[EXERCISE] When you reach the line containing "State.pairDisable_keeps | split" in the entries below, start writing out each line exactly, and stop after the line containing "unfold State.writeReg".

[Data items]
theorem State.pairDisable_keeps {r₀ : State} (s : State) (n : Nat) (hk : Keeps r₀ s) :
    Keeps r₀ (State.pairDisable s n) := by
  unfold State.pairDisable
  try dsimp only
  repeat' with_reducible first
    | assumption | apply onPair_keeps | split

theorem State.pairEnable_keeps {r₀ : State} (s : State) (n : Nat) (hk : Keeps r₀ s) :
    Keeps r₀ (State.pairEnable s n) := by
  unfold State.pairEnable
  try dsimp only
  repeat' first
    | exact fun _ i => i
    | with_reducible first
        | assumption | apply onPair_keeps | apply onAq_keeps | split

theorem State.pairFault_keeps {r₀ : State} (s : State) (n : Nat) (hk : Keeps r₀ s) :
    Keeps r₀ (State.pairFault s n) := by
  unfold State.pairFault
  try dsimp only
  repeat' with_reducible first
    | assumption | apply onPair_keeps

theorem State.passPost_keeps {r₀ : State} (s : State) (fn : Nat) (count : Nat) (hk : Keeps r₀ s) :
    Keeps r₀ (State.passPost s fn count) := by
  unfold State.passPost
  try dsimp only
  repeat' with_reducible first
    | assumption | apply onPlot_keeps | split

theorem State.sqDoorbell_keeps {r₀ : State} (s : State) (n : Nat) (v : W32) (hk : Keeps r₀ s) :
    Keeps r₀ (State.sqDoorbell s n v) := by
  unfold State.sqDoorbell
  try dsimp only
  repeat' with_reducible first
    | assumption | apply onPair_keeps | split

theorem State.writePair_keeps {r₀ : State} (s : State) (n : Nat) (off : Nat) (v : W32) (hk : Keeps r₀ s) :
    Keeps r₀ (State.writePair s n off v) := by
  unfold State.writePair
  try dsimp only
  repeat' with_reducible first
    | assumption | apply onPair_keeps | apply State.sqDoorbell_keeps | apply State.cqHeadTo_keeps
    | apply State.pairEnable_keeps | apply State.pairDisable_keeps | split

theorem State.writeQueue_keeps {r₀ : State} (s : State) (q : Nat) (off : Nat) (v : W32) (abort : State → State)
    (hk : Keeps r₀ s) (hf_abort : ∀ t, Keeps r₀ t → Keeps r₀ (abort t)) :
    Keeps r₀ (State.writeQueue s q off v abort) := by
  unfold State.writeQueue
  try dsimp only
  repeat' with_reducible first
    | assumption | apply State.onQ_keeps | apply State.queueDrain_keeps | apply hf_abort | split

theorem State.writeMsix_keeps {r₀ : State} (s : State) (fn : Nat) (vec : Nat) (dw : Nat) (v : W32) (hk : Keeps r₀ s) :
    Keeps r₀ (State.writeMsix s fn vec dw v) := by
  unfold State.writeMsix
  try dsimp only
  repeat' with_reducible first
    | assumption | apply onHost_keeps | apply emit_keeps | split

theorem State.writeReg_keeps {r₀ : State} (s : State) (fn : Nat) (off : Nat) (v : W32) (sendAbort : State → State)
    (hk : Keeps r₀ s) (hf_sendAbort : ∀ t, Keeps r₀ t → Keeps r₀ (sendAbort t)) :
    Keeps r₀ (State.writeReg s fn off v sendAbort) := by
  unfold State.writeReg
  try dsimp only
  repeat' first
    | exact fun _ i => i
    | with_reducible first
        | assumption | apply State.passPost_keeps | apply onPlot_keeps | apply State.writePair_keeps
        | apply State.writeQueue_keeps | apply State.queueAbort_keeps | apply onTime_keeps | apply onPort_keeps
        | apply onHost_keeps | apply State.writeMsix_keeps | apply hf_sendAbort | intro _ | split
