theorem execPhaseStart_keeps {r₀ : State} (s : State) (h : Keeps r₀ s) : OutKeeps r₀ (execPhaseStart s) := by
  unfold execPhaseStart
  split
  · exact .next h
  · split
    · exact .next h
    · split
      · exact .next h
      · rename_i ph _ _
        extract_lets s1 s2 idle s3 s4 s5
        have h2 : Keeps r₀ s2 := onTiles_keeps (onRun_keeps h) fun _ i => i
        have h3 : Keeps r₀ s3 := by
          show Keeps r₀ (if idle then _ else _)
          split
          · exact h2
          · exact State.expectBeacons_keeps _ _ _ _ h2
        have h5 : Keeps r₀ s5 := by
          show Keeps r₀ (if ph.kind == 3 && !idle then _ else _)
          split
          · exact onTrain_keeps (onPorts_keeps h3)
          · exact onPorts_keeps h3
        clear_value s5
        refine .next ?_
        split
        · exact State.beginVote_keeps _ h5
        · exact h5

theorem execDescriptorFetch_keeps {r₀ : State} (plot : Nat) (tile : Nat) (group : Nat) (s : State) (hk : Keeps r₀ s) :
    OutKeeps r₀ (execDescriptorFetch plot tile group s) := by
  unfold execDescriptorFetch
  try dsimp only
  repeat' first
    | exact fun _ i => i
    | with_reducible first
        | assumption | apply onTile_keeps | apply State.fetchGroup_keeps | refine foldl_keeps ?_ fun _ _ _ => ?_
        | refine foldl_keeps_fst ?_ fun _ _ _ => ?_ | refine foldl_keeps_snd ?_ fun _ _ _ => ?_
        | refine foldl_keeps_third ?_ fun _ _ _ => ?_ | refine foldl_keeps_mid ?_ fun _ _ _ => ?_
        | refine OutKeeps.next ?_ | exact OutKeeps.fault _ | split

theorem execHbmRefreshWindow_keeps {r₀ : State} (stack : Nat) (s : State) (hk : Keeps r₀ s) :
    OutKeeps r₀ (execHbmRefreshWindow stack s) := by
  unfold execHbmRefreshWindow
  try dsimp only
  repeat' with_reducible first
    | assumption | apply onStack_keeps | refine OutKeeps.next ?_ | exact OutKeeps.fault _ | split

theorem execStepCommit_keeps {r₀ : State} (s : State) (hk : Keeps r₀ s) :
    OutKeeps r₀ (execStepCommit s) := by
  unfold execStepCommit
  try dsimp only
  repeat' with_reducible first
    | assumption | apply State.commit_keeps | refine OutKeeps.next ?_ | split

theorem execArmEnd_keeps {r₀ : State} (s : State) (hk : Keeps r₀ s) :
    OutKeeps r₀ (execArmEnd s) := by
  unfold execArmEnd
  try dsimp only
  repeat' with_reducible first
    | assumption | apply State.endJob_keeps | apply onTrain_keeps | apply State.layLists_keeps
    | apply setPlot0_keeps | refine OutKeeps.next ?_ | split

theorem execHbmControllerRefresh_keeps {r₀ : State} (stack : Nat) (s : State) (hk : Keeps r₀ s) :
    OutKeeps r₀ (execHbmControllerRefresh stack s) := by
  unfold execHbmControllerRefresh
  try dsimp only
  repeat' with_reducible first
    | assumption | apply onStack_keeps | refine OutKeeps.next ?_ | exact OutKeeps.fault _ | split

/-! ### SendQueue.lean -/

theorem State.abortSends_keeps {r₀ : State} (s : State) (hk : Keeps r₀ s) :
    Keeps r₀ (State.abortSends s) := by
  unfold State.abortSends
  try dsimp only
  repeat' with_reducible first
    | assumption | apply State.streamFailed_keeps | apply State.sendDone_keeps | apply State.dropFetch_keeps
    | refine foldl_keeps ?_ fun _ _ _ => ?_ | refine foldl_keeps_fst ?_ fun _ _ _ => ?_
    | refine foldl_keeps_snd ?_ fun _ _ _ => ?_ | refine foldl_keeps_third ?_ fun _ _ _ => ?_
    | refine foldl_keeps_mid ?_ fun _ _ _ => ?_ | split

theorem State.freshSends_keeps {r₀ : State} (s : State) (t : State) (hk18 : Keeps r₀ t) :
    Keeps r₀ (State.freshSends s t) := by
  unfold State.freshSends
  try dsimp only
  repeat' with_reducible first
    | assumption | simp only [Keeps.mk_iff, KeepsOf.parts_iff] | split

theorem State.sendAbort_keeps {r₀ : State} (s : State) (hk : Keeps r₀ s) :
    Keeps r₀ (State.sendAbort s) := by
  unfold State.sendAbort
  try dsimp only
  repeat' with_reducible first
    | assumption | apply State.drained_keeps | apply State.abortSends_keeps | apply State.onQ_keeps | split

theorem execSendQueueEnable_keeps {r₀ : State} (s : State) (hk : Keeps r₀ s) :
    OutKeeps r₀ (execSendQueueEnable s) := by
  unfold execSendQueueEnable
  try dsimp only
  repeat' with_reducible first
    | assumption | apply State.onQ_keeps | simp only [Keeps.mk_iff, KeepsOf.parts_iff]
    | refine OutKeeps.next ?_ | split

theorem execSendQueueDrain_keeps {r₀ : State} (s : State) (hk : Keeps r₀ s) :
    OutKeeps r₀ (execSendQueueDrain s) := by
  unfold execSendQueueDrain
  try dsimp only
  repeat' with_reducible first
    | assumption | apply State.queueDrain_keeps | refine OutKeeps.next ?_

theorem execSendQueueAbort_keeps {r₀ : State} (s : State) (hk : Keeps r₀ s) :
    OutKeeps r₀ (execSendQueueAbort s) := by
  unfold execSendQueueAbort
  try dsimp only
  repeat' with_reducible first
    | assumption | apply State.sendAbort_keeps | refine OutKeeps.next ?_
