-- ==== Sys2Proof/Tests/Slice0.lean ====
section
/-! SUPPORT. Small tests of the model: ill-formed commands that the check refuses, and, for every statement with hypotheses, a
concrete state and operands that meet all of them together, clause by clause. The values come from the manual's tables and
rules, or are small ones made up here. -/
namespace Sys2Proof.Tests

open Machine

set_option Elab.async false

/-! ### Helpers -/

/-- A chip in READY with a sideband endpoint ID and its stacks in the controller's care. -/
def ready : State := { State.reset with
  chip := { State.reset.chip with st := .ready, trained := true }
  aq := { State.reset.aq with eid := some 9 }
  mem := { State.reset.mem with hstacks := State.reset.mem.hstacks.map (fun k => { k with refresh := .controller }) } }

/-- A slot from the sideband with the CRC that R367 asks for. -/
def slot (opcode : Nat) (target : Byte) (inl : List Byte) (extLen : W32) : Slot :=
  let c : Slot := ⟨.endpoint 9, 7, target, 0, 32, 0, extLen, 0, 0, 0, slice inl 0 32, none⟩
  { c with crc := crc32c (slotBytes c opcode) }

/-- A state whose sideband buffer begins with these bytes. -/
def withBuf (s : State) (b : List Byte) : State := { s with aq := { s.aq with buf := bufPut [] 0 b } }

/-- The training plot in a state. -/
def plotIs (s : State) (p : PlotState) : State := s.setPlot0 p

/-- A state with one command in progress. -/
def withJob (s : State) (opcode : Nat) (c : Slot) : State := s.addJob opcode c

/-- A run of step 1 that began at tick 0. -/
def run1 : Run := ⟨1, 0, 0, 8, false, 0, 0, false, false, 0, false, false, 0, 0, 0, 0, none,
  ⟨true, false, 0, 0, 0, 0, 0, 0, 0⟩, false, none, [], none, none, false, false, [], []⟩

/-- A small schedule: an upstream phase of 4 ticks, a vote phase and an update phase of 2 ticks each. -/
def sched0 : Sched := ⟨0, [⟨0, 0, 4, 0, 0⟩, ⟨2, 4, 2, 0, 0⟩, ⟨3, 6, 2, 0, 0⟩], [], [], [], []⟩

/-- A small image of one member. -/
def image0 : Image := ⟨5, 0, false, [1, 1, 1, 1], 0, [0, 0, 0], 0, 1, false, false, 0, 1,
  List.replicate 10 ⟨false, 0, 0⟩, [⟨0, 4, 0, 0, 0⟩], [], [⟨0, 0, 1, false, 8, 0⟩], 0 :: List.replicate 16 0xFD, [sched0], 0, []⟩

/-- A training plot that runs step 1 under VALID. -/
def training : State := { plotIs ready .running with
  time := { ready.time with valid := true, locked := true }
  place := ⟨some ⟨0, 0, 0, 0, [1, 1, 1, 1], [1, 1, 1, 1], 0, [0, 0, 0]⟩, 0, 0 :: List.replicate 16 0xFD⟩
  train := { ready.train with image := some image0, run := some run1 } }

[SOLUTION TO THE EXERCISE]
    | apply State.pairEnable_keeps | apply State.pairDisable_keeps | split

theorem State.writeQueue_keeps {r₀ : State} (s : State) (q : Nat) (off : Nat) (v : W32) (abort : State → State)
    (hk : Keeps r₀ s) (hf_abort : ∀ t, Keeps r₀ t → Keeps r₀ (abort t)) :
    Keeps r₀ (State.writeQueue s q off v abort) := by
  unfold State.writeQueue
  try dsimp only
  repeat' with_reducible first
    | assumption | apply State.onQ_keeps | apply State.queueDrain_keeps | apply hf_abort | split

theorem State.writeMsix_keeps {r₀ : State} (s : State) (fn : Nat) (vec : Nat) (dw : Nat) (v : W32) (hk : Keeps r₀ s) :
    Keeps r₀ (State.writeMsix s fn vec dw v) := by
  unfold State.writeMsix
  try dsimp only
  repeat' with_reducible first
    | assumption | apply onHost_keeps | apply emit_keeps | split

theorem State.writeReg_keeps {r₀ : State} (s : State) (fn : Nat) (off : Nat) (v : W32) (sendAbort : State → State)
    (hk : Keeps r₀ s) (hf_sendAbort : ∀ t, Keeps r₀ t → Keeps r₀ (sendAbort t)) :
    Keeps r₀ (State.writeReg s fn off v sendAbort) := by
  unfold State.writeReg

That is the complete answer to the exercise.